Her öksürene, sesi kısılana, boğazı ağrıyana, nefesi daralana reflü hastası muamelesi yapılmaya ve reflü ilaçları yazılmaya başlandı.
İlaç endüstrisinin ‘koşulsuz desteği’ ile hazırlanan kılavuzlar “Sessiz reflü olabilir, bu da astımı ağırlaştırabilir” sloganıyla astımlıları da tetkik ve tedavi kapsamına aldı.
[
PROF. DR. AHMET RASİM KÜÇÜKUSTA'NIN DİĞER YAZILARINI OKUMAK İÇİN TIKLAYIN](http://haber.mynet.com/yazar_detay/prof-dr-ahmet-rasim-kucukusta/reflu-ilaclari-bir-ise-yaramiyor/509)
Halk arasında reflü ilaçları olarak bilinen “proton pompası inhibitörleri (PPİ)” kısa zamanda en çok satan ilaçlar sıralamasında en üst basamaklara tırmandılar.
Yeni araştırma
Reflü ilaçlarının astım tedavisi üzerine de öksürük üzerine de hiçbir etkisi olmadığını ortaya koyan araştırmalara her gün bir yenisi ekleniyor.
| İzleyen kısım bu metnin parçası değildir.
-- ==== Sys2Proof/Machine/Ranging.lean ====
section
/-! DEFINITION. RU (chapter 6): the ranging measurement, ranging, corrections and attempts, contention ranging from listed
stations, and the grant of a hold as an exchange ends ranged (R31). -/

namespace Sys2Proof.Machine

/-- What a burst report measures, as RU, LM and UQ read it: the signed fields of the wire (R94, 12.3). -/
structure Measurement where
  outcome : BurstOutcome
  snr : Int
  timing : Int
  power : Int
deriving DecidableEq, Repr

/-- The measurement a burst report carries. -/
def measurementOf (b : Burst) : Measurement :=
  { outcome := b.outcome, snr := b.snr.toInt, timing := b.timing.toInt, power := b.power.toInt }

/-- The MISSED that MP infers at an end-of-frame report (R87). -/
def inferredMissed : Measurement := { outcome := .missed, snr := 0, timing := 0, power := 0 }

/-- A timing error clamped to -2048..2047 qsym (R94, R153). -/
def clampTiming (x : Int) : Int := clamp (-2048) 2047 x

/-- A power error clamped to -128..127 qdB (R94, R153). -/
def clampPower (x : Int) : Int := clamp (-128) 127 x

/-- A correction: 0 for an error inside its tolerance, otherwise the opposite of the clamped error, within the step limit
(R96). -/
def correction (tolerance maxStep : Nat) (err : Int) : Int :=
  if err.natAbs ≤ tolerance then 0 else clamp (-maxStep) maxStep (-err)

/-- The RANGE_ADJUST for clamped errors (R96). -/
def rangeAdjust (p : Params) (timing power : Int) : Message :=
  .rangeAdjust (correction p.timingTolerance p.maxTimingStep timing) (correction p.powerTolerance p.maxPowerStep power)

/-- The tolerance test on clamped errors (R94 stage 4). -/
def inTolerance (p : Params) (timing power : Int) : Bool :=
  timing.natAbs ≤ p.timingTolerance && power.natAbs ≤ p.powerTolerance

/-- The initial profile of a ranged terminal (R95 step 1). -/
def initialProfile (t : List ProfileEntry) (r : Record) : Nat :=
  match r.avg with
  | none => 0
  | some avg => highestProfile t (effectiveCeiling t r) fun e => e.threshold ≤ selectionValue avg

/-- A pending RANGE_ADJUST is discarded; a message of any other kind is kept (R95 step 3). -/
def dropRangeAdjust : Option Message → Option Message
  | some (.rangeAdjust _ _) => none
  | m => m

/-- Grants a stored hold as the exchange ends ranged (R31): HELD, the request cleared, any message discarded. -/
def State.grantHold (s : State) (id : Nat) : State :=
  (s.update id fun r => { r with state := .held, holdReq := false, message := none }).notifyHoldGranted id .ranging

/-- The fields ranging sets before the next state (R95 steps 1 to 3). -/
def rangedRecord (t : List ProfileEntry) (r : Record) : Record :=
  { r with profile := initialProfile t r, attempts := 0, message := dropRangeAdjust r.message }

/-- Completes the exchange of a ranged terminal (R95). -/
def State.ranged (s : State) (id : Nat) : State :=
  s.withRecord id fun r =>
    let s := s.update id (rangedRecord s.lm.profiles)
    if r.holdReq then s.grantHold id
    else (s.update id fun r => { r with state := .admitWait }).joinWaitList id

/-- Counts one attempt: the terminal stays in RANGING, with the new correction where there is one, or the exchange fails
(R96, R97). -/
def State.attempt (s : State) (id : Nat) (message : Option Message) : State :=
  s.withRecord id fun r =>
    if r.attempts < s.params.rangingMaxAttempts then
      s.update id fun r => { r with attempts := r.attempts + 1, message := message.or r.message }
    else s.lose .rangingFailed id

/-- The fields a GOOD measurement always updates (R94 stages 2 and 3). -/
def measuredRecord (k : Nat) (m : Measurement) (r : Record) : Record :=
  { averageInto k m.snr r with lastTiming := clampTiming m.timing, lastPower := clampPower m.power }

/-- One ranging measurement of a terminal in RANGING (R94). -/
def State.measure (s : State) (id : Nat) (m : Measurement) : State :=
  match m.outcome with
  | .good =>
    let s := s.update id (measuredRecord s.params.snrShift m)
    if inTolerance s.params (clampTiming m.timing) (clampPower m.power) then s.ranged id
    else s.attempt id (some (rangeAdjust s.params (clampTiming m.timing) (clampPower m.power)))
  | _ => s.attempt id none

/-- Takes the report that moved a terminal to RANGING as its first measurement (R93). -/
def State.firstMeasurement (s : State) (id : Nat) (m : Measurement) : State :=
  (s.update id fun r => { r with attempts := 0 }).measure id m

/-- A GOOD contention report carrying the address of a listed station (R99 to R103). -/
def State.contentionListed (s : State) (id : Nat) (m : Measurement) : State :=
  s.withRecord id fun r =>
    match r.state with
    | .lost =>
      (s.update id fun r => { r with holdOff := 0, outstanding := none, state := .ranging }).firstMeasurement id m
    | .polling =>
      (s.update id fun r => { r with holdOff := 0, outstanding := none, state := .ranging }).firstMeasurement id m
    | .ranging => (s.update id fun r => { r with outstanding := none }).measure id m
    | .held => s
    | .admitWait => (s.lose .rebooted id).firstMeasurement id m
    | .confirming => (s.lose .rebooted id).firstMeasurement id m
    | .inService => (s.lose .rebooted id).firstMeasurement id m
    | .fading => (s.lose .rebooted id).firstMeasurement id m
    | .shed => (s.lose .rebooted id).firstMeasurement id m

end Sys2Proof.Machine
end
JAMA isimli tıp dergisinin son sayısında yayınlanan ve çocuklar üzerinde yapılmış olan araştırma da bunlardan biri. Sprey kortizona rağmen astımları kontrol altına alınamayan ve reflü şikâyeti olmayan 306 çocuk iki gruba ayrılarak bir gruba çok kullanılan PPİ’ lerden biri olan biri olan lansoprazol, diğerine ise plasebo yani boş ilaç verildi.
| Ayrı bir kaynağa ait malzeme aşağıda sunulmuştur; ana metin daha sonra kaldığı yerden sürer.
-- ==== Sys2Proof/Machine/Commands.lean ====
section
/-! DEFINITION. The meanings of the hub controller's commands: each row is the arrival of a cell of
exactly that command (R163, log 10). -/

namespace Sys2Proof.Machine

/-- SET_MODE with CONFIG requested (R11). -/
def execSetModeConfig (tag : Byte) (s : State) : Host.Outcome State Fault Refusal :=
  .next (s.receiveDs (.command tag (.setMode 0x00)))

/-- SET_MODE with RUN requested (R11, R12). -/
def execSetModeRun (tag : Byte) (s : State) : Host.Outcome State Fault Refusal :=
  .next (s.receiveDs (.command tag (.setMode 0x01)))

/-- LOAD_TERMINALS becomes the command in flight (R169). -/
def execLoadTerminals (tag : Byte) (entries : List ProvEntry) (s : State) : Host.Outcome State Fault Refusal :=
  .next (s.receiveDs (.command tag (.loadTerminals entries)))

/-- UNLOAD (R27). -/
def execUnload (tag : Byte) (id : Byte) (s : State) : Host.Outcome State Fault Refusal :=
  .next (s.receiveDs (.command tag (.unload id)))

/-- READ_TERMINAL (R33). -/
def execReadTerminal (tag : Byte) (id : Byte) (s : State) : Host.Outcome State Fault Refusal :=
  .next (s.receiveDs (.command tag (.readTerminal id)))

/-- HOLD (R28 to R30). -/
def execHold (tag : Byte) (id : Byte) (s : State) : Host.Outcome State Fault Refusal :=
  .next (s.receiveDs (.command tag (.hold id)))

/-- RELEASE (R32). -/
def execRelease (tag : Byte) (id : Byte) (s : State) : Host.Outcome State Fault Refusal :=
  .next (s.receiveDs (.command tag (.release id)))

/-- FORCE_LOSS (R68). -/
def execForceLoss (tag : Byte) (id : Byte) (s : State) : Host.Outcome State Fault Refusal :=
  .next (s.receiveDs (.command tag (.forceLoss id)))

/-- CANCEL_REENTRY (R69). -/
def execCancelReentry (tag : Byte) (id : Byte) (s : State) : Host.Outcome State Fault Refusal :=
  .next (s.receiveDs (.command tag (.cancelReentry id)))

/-- LOAD_PROFILES: checked, and in flight when it passes (R48). -/
def execLoadProfiles (tag : Byte) (table : List ProfileWire) (s : State) : Host.Outcome State Fault Refusal :=
  .next (s.receiveDs (.command tag (.loadProfiles table)))

/-- LOAD_BUDGET (R113). -/
def execLoadBudget (tag : Byte) (banks : List Half) (s : State) : Host.Outcome State Fault Refusal :=
  .next (s.receiveDs (.command tag (.loadBudget banks)))

/-- LOAD_LEVEL_TABLE (R109). -/
def execLoadLevelTable (tag : Byte) (thresholds : List Half) (levelHold : Byte) (s : State) :
    Host.Outcome State Fault Refusal :=
  .next (s.receiveDs (.command tag (.loadLevelTable thresholds levelHold)))

/-- LOAD_FILTERS (R161). -/
def execLoadFilters (tag : Byte) (acceptA acceptB reject : FilterWire) (s : State) :
    Host.Outcome State Fault Refusal :=
  .next (s.receiveDs (.command tag (.loadFilters acceptA acceptB reject)))

/-- LOAD_SECTOR_PARAMETERS (R171). -/
def execLoadSectorParameters (tag : Byte) (values : List Half) (s : State) : Host.Outcome State Fault Refusal :=
  .next (s.receiveDs (.command tag (.loadSectorParameters values)))

/-- STORM (R111). -/
def execStorm (tag : Byte) (level : Byte) (s : State) : Host.Outcome State Fault Refusal :=
  .next (s.receiveDs (.command tag (.storm level)))

/-- UNLISTED_READ (R158). -/
def execUnlistedRead (tag : Byte) (s : State) : Host.Outcome State Fault Refusal :=
  .next (s.receiveDs (.command tag .unlistedRead))

/-- UNLISTED_RELEASE (R159). -/
def execUnlistedRelease (tag : Byte) (s : State) : Host.Outcome State Fault Refusal :=
  .next (s.receiveDs (.command tag .unlistedRelease))

/-- UNLISTED_CLEAR_OVERRUN (R160). -/
def execUnlistedClearOverrun (tag : Byte) (s : State) : Host.Outcome State Fault Refusal :=
  .next (s.receiveDs (.command tag .unlistedClearOverrun))

/-- READ_SECTOR (R174, R175). -/
def execReadSector (tag : Byte) (acknowledge : Byte) (s : State) : Host.Outcome State Fault Refusal :=
  .next (s.receiveDs (.command tag (.readSector acknowledge)))

/-- SET_NOTICE_MASK (R178). -/
def execSetNoticeMask (tag : Byte) (enables : List Byte) (s : State) : Host.Outcome State Fault Refusal :=
  .next (s.receiveDs (.command tag (.setNoticeMask enables)))

/-- SECTOR_RESET: through step `through` of its seven in one go, 7 completes it (R13, R167, R172, log 12). -/
def execSectorReset (tag : Byte) (through : Nat) (s : State) : Host.Outcome State Fault Refusal :=
  .next (s.receiveDs (.command tag (.sectorReset through)))

end Sys2Proof.Machine
end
Hastalar 24 hafta sonra astım kontrol anketi ile değerlendirildi ve anket skorlarının her iki grupta da bir miktar arttığı ama aralarında bir fark olmadığı ortaya çıktı.
Bu anket nefes açıcı ilaç kullanımı, gece belirtileri, öksürük, aktivite seviyesi, hayat kalitesi ve akciğer fonksiyonları gibi değerlere 0 ile 6 arasında puan verilerek yapılıyor.
Araştırmada reflü tedavisinin, yemek borusunda fazla miktarda asit bulunan çocuklarda da astımın iyileşmesi üzerine etkisi olmadığı belirlendi.
İlacın çok ciddi yan etkileri var
Reflü ilaçlarının astım üzerine hiçbir müspet etkisi olmaması yanında çok önemli yan etkileri olması da bu ilaçlardan uzak durmak için bir başka önemli sebep.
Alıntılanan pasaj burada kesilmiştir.